YOUR INSTRUCTIONS
Reproduce exactly the lines from the top of the records below through the line holding "this d.free d".

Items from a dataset
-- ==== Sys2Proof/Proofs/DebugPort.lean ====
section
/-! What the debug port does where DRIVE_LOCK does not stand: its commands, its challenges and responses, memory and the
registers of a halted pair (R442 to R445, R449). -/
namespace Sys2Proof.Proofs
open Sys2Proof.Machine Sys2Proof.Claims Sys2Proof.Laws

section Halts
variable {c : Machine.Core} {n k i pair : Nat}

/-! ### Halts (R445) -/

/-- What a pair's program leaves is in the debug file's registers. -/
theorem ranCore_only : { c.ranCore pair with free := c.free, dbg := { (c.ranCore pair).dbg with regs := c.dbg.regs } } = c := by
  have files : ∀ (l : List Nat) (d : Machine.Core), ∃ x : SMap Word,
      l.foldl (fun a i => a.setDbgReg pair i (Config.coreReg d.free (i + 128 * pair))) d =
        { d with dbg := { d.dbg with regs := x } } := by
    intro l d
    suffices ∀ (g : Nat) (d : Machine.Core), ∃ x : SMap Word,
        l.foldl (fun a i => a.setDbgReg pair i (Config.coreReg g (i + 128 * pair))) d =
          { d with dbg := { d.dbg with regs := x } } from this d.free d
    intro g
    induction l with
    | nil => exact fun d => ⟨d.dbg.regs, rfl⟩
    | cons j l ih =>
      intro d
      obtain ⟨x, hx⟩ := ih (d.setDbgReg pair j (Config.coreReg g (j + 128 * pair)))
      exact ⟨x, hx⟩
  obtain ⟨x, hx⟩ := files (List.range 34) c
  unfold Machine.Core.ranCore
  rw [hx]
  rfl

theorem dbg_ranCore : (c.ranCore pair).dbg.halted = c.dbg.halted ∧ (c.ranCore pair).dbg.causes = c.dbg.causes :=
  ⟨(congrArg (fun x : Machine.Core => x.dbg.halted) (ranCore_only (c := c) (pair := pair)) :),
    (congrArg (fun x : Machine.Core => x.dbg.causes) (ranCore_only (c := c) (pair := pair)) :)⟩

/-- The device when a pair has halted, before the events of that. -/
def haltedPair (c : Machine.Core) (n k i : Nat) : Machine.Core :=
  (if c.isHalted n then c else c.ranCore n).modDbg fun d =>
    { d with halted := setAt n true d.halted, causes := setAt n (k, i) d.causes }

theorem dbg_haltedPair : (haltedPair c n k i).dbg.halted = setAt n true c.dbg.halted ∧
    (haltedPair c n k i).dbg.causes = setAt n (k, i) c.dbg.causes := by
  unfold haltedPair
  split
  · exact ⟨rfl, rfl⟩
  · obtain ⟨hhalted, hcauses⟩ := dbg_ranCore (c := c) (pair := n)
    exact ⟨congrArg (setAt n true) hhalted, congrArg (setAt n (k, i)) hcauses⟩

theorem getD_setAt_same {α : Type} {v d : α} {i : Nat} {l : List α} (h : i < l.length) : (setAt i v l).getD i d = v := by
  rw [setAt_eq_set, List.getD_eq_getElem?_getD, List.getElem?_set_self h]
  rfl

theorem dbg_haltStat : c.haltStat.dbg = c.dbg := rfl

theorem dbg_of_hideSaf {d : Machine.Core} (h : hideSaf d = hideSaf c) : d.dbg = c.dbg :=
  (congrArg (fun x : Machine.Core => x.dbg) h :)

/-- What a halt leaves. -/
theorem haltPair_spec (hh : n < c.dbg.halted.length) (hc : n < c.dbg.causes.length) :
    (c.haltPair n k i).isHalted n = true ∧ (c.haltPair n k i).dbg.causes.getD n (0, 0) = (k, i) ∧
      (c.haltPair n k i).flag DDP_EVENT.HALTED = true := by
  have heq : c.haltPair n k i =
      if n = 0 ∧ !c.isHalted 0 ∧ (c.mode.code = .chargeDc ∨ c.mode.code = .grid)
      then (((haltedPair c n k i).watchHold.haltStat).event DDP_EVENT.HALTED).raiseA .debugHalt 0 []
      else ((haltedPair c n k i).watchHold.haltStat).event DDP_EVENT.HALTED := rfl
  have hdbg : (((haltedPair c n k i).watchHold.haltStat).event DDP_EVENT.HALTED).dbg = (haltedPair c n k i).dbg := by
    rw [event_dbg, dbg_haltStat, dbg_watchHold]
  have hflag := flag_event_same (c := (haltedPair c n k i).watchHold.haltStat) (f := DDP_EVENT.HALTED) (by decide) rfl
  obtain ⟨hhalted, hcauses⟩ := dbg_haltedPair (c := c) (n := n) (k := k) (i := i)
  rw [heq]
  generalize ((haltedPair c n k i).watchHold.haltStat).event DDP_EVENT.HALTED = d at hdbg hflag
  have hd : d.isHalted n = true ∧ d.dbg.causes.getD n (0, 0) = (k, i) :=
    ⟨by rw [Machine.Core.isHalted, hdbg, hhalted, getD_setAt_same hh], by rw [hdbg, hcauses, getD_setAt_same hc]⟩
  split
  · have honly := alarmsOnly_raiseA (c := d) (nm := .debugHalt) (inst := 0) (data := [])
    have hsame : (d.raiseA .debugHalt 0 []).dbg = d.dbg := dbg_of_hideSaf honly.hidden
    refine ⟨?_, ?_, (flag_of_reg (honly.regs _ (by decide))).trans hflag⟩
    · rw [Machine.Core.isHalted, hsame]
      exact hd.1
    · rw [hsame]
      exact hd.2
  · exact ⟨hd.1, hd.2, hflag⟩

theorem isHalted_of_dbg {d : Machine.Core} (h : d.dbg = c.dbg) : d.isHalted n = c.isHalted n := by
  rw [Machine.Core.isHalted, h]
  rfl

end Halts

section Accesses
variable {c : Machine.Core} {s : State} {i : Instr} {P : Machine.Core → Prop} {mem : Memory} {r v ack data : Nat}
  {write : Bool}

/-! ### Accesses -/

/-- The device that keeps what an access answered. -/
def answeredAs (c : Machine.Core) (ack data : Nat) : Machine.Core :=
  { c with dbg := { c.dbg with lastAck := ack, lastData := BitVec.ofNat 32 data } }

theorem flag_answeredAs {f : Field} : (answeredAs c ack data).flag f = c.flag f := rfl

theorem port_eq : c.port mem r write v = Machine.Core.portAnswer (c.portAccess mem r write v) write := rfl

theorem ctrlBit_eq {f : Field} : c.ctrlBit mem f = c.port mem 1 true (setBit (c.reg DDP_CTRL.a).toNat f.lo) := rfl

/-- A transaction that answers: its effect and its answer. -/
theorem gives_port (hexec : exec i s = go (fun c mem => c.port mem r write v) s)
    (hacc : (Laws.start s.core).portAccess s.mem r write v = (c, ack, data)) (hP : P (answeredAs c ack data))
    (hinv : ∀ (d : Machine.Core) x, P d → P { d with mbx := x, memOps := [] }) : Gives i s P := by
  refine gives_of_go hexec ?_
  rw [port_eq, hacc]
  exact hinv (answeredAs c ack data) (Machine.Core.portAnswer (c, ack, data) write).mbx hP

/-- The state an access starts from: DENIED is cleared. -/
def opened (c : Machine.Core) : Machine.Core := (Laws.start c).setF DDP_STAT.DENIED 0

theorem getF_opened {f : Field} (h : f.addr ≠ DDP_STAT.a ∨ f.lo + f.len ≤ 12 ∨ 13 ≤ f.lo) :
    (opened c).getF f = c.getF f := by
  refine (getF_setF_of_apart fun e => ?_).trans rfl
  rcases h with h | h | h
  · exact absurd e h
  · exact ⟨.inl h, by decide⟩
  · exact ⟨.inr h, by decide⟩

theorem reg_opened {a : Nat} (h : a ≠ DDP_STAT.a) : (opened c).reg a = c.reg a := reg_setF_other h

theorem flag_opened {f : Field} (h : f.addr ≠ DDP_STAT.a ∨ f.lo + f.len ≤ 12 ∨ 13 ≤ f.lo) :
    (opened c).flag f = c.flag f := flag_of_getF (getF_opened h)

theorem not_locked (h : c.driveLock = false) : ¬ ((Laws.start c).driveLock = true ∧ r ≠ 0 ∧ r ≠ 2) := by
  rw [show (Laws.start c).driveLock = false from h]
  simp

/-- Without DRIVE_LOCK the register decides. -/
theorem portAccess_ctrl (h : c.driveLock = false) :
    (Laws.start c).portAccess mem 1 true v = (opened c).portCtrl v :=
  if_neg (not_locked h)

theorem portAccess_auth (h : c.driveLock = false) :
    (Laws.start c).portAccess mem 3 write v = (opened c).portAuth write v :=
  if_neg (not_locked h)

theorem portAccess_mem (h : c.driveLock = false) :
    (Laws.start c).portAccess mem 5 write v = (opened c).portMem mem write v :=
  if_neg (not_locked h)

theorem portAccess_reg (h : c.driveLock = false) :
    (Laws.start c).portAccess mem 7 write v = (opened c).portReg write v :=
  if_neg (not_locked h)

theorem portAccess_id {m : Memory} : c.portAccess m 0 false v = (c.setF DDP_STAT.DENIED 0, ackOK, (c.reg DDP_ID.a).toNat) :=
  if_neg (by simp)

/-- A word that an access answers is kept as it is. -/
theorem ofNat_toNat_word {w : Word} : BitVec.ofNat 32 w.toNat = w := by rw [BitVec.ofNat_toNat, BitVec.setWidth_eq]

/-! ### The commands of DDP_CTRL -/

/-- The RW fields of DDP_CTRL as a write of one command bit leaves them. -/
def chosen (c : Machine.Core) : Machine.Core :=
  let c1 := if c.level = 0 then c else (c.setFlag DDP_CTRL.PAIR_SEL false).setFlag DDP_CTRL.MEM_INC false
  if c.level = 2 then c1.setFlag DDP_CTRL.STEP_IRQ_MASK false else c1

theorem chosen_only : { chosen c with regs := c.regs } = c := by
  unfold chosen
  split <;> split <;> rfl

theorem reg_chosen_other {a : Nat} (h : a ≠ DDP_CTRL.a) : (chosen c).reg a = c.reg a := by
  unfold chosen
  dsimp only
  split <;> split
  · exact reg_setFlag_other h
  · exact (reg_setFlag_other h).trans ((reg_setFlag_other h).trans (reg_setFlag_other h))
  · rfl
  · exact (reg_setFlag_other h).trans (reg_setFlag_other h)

SOLUTION TO THE EXERCISE
-- ==== Sys2Proof/Proofs/DebugPort.lean ====
section
/-! What the debug port does where DRIVE_LOCK does not stand: its commands, its challenges and responses, memory and the
registers of a halted pair (R442 to R445, R449). -/
namespace Sys2Proof.Proofs
open Sys2Proof.Machine Sys2Proof.Claims Sys2Proof.Laws

section Halts
variable {c : Machine.Core} {n k i pair : Nat}

/-! ### Halts (R445) -/

/-- What a pair's program leaves is in the debug file's registers. -/
theorem ranCore_only : { c.ranCore pair with free := c.free, dbg := { (c.ranCore pair).dbg with regs := c.dbg.regs } } = c := by
  have files : ∀ (l : List Nat) (d : Machine.Core), ∃ x : SMap Word,
      l.foldl (fun a i => a.setDbgReg pair i (Config.coreReg d.free (i + 128 * pair))) d =
        { d with dbg := { d.dbg with regs := x } } := by
    intro l d
    suffices ∀ (g : Nat) (d : Machine.Core), ∃ x : SMap Word,
        l.foldl (fun a i => a.setDbgReg pair i (Config.coreReg g (i + 128 * pair))) d =
          { d with dbg := { d.dbg with regs := x } } from this d.free d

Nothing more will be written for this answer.